» **WORK TO BE COMPLETED**:
Transcribe only part of the material below: the lines from the one containing "-- ==== Sys2Proof/Machine/Transport.lean" through the one containing "open Sys2Proof.Machine (fld sub)", inclusive, exactly as written.

» **SUPPLIED ENTRIES**:

=-=-=

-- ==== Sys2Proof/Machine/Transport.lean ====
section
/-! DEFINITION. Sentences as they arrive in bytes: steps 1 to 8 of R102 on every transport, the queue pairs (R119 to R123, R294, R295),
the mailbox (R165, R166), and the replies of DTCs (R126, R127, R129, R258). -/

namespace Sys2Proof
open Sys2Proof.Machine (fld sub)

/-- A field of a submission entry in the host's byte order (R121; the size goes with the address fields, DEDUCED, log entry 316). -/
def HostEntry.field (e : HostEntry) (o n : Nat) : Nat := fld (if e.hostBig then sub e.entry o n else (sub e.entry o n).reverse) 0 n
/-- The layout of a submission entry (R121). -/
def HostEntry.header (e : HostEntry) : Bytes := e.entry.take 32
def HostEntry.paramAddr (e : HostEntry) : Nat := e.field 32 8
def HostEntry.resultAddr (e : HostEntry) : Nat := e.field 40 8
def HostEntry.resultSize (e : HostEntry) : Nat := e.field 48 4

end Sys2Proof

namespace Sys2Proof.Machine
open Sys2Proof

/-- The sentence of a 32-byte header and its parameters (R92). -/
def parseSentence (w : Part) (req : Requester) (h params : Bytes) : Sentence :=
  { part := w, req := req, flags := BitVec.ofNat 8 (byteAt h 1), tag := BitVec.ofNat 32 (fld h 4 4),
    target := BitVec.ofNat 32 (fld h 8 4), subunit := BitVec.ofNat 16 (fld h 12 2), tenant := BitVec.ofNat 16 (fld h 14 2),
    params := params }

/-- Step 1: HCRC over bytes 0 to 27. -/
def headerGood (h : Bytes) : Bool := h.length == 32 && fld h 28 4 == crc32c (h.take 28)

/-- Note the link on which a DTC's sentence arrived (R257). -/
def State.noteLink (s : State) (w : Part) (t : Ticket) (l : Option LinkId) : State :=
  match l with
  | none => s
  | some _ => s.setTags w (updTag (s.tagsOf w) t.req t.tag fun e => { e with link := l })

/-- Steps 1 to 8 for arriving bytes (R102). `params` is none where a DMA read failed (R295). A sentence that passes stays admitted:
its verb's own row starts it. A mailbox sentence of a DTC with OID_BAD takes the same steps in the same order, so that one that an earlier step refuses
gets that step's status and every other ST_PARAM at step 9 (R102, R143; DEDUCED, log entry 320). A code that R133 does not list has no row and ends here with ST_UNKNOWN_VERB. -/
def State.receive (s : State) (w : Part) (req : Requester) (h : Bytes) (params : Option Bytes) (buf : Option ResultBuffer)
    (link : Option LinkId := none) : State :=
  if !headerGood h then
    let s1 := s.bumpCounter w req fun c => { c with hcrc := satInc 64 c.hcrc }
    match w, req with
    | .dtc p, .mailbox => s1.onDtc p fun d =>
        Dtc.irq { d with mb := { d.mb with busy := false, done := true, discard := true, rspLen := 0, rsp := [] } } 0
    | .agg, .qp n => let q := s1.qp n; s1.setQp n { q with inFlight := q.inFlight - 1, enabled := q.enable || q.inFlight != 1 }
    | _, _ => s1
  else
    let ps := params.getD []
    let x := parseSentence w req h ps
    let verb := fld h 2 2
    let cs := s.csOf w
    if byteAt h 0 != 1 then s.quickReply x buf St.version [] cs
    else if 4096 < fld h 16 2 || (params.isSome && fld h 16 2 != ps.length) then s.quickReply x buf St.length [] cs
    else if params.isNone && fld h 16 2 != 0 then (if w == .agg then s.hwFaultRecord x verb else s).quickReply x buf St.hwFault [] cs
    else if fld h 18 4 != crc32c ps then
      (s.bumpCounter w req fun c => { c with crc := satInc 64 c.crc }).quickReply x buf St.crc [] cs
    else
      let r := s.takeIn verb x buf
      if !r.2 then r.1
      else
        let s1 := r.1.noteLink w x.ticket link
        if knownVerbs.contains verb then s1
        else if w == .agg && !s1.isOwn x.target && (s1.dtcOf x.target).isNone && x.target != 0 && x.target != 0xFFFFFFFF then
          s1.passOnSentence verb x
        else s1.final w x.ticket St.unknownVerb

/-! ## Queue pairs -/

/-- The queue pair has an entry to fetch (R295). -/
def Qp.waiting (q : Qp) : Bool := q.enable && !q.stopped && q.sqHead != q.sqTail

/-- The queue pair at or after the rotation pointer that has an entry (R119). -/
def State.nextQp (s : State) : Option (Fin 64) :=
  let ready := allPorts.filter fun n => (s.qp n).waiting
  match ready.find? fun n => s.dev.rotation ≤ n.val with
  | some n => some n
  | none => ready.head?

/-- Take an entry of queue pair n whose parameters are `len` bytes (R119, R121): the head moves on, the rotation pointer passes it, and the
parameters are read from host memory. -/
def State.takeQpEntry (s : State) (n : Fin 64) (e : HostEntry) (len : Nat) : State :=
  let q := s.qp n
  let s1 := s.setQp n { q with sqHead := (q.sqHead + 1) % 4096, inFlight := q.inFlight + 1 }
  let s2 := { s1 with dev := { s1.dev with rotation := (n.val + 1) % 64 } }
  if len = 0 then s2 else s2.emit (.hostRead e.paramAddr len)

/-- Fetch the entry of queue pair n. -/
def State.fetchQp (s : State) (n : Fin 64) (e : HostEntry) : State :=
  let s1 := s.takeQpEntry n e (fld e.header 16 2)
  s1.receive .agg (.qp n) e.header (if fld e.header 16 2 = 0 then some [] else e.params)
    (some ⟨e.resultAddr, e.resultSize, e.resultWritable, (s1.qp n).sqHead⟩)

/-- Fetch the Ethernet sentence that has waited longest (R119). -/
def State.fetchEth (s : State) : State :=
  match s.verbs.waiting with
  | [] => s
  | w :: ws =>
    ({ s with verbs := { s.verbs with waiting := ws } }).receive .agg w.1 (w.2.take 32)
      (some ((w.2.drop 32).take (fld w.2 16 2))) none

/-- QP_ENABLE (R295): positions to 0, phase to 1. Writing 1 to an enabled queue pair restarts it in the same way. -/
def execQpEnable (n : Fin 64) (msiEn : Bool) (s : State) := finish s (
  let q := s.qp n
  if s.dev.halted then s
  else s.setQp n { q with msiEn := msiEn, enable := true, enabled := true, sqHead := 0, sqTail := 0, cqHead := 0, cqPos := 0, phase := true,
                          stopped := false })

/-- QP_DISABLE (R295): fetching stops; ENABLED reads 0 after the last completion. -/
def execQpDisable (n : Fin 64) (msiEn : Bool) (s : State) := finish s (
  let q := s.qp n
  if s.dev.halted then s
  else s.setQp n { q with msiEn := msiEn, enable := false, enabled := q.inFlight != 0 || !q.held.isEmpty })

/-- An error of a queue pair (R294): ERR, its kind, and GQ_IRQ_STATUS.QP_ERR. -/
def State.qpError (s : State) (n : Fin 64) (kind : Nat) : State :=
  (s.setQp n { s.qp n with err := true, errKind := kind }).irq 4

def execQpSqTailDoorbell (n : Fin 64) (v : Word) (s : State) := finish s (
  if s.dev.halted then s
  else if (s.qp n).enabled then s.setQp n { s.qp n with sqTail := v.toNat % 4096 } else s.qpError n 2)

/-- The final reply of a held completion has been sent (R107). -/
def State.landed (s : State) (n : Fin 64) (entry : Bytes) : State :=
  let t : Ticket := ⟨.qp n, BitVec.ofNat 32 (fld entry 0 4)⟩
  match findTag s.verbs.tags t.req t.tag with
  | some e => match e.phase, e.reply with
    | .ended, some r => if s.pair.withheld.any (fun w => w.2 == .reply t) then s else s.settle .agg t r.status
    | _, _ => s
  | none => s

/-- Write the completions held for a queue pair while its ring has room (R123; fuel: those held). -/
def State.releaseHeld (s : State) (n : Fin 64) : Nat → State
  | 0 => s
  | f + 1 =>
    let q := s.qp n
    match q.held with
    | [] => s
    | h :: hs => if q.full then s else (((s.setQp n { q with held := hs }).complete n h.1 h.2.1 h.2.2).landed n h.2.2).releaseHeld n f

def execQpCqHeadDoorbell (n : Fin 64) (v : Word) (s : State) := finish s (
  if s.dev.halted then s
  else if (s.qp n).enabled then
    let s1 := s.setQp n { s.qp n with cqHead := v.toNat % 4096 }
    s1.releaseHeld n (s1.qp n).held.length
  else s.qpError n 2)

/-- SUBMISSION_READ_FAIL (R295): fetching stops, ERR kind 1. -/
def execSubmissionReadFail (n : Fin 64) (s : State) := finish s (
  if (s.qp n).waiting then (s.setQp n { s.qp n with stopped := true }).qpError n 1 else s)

=-=-=

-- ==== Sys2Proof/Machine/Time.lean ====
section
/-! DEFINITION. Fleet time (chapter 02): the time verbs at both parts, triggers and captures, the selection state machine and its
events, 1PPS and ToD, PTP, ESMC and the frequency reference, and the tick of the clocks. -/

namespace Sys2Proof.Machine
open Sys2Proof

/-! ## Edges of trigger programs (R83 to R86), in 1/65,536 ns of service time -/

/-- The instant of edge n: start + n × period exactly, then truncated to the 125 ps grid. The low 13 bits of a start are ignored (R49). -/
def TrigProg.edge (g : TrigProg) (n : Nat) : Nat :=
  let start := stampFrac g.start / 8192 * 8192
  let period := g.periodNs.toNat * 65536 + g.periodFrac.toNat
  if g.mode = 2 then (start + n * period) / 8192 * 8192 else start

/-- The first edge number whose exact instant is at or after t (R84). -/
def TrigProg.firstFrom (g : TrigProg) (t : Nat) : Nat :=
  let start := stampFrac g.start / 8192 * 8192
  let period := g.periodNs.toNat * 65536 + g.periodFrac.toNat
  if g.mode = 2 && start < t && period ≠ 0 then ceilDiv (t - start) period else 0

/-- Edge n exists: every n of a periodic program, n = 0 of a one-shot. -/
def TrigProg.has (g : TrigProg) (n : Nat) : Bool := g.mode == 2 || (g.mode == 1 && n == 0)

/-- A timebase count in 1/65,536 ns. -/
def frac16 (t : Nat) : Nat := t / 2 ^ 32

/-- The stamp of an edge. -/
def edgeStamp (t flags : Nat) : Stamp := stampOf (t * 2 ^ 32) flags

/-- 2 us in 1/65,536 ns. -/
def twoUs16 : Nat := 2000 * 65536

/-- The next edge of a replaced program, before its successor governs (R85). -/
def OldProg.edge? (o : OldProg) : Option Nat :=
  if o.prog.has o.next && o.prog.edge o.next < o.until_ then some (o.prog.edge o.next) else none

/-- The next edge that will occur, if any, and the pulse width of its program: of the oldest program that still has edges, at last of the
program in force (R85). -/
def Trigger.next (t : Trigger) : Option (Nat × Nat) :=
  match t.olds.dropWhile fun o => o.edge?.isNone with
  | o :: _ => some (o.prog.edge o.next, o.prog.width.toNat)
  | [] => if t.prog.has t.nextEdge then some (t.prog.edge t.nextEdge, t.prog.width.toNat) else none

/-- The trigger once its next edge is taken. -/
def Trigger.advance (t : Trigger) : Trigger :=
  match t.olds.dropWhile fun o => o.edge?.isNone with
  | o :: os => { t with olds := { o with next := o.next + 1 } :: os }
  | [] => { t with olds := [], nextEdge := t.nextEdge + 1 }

=-=-=

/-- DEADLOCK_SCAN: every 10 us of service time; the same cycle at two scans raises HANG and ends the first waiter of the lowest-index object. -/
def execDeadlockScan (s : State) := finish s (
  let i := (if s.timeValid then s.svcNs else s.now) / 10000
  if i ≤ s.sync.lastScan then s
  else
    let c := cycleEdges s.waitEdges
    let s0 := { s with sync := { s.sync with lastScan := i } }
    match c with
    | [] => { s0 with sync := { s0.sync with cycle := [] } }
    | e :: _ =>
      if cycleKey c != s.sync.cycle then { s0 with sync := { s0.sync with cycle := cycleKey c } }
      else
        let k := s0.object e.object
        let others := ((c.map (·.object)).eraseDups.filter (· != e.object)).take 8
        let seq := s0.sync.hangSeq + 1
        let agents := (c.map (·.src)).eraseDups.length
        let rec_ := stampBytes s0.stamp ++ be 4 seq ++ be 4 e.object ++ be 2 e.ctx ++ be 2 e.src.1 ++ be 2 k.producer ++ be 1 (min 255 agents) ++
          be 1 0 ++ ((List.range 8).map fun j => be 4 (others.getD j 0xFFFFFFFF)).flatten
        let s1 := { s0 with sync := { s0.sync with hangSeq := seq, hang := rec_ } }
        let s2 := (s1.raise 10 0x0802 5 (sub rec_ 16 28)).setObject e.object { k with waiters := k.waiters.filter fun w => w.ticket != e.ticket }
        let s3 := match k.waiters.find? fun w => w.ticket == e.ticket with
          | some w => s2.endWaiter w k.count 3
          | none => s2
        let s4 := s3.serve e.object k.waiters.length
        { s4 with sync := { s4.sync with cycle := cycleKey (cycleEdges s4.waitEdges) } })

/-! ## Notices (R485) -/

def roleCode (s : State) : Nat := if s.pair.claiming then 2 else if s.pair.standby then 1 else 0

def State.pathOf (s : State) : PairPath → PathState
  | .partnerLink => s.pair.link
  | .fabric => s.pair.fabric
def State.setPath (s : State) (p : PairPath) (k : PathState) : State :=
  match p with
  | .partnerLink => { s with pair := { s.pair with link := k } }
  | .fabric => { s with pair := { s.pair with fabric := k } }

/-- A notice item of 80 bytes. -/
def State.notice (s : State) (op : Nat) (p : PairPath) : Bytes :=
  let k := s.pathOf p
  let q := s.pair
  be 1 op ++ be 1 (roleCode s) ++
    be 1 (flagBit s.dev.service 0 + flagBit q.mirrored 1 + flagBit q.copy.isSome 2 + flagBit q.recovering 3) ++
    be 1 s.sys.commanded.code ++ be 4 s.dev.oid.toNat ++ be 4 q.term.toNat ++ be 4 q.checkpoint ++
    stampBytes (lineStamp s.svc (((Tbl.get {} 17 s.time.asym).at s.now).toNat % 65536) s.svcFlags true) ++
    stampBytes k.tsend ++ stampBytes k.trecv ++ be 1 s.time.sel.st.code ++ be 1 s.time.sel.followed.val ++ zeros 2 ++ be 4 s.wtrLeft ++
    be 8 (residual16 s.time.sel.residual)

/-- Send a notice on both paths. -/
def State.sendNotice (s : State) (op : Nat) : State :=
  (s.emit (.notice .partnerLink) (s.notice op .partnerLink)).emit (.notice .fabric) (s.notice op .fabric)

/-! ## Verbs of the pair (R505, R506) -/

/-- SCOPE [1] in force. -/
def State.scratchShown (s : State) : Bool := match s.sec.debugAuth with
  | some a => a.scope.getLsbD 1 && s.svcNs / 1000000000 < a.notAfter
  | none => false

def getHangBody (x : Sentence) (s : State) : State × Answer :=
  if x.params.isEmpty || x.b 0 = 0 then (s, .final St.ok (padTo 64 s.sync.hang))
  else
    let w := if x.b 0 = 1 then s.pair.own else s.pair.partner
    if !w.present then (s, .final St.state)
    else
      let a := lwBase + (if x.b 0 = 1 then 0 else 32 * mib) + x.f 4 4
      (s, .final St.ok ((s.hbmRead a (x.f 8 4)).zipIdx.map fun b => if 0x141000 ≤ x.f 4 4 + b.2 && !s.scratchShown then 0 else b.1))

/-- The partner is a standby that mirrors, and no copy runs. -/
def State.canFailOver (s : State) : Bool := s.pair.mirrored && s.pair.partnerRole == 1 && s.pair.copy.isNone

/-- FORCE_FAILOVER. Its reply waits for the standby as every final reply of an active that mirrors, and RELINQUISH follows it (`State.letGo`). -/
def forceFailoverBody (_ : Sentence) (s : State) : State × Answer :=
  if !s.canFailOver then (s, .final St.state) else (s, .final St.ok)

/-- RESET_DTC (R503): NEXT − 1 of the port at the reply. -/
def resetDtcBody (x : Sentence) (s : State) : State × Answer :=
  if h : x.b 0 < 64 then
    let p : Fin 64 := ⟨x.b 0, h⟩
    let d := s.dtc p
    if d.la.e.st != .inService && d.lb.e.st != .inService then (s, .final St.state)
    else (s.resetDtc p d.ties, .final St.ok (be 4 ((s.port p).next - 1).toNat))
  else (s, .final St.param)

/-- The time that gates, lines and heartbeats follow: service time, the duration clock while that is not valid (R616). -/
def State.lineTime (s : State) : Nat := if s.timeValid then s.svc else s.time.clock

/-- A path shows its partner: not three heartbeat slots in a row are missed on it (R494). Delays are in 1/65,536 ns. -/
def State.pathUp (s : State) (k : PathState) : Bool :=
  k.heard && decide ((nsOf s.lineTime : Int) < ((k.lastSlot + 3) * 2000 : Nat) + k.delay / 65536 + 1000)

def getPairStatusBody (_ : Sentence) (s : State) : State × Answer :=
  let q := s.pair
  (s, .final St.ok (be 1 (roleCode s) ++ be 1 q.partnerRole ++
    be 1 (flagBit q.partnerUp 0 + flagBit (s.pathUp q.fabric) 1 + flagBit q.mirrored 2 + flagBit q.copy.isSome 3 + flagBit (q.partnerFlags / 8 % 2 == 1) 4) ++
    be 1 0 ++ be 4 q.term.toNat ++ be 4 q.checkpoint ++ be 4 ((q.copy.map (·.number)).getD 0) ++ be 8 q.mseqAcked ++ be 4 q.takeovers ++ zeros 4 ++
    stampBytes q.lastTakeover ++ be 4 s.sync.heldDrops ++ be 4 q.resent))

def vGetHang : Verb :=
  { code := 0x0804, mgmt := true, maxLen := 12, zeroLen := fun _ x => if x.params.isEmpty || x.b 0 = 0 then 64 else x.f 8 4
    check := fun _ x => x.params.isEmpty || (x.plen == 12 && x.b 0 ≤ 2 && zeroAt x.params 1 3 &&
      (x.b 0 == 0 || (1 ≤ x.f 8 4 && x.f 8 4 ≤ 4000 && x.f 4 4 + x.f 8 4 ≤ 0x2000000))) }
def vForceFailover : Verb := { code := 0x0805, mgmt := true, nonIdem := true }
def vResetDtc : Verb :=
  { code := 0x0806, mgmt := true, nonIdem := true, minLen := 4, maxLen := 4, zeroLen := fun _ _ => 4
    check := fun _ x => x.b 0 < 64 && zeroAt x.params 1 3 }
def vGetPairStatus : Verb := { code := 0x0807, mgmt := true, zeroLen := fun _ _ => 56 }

=-=-=

» **RESPONSE FOR THIS EXERCISE**:
-- ==== Sys2Proof/Machine/Transport.lean ====
section
/-! DEFINITION. Sentences as they arrive in bytes: steps 1 to 8 of R102 on every transport, the queue pairs (R119 to R123, R294, R295),
the mailbox (R165, R166), and the replies of DTCs (R126, R127, R129, R258). -/

namespace Sys2Proof
open Sys2Proof.Machine (fld sub)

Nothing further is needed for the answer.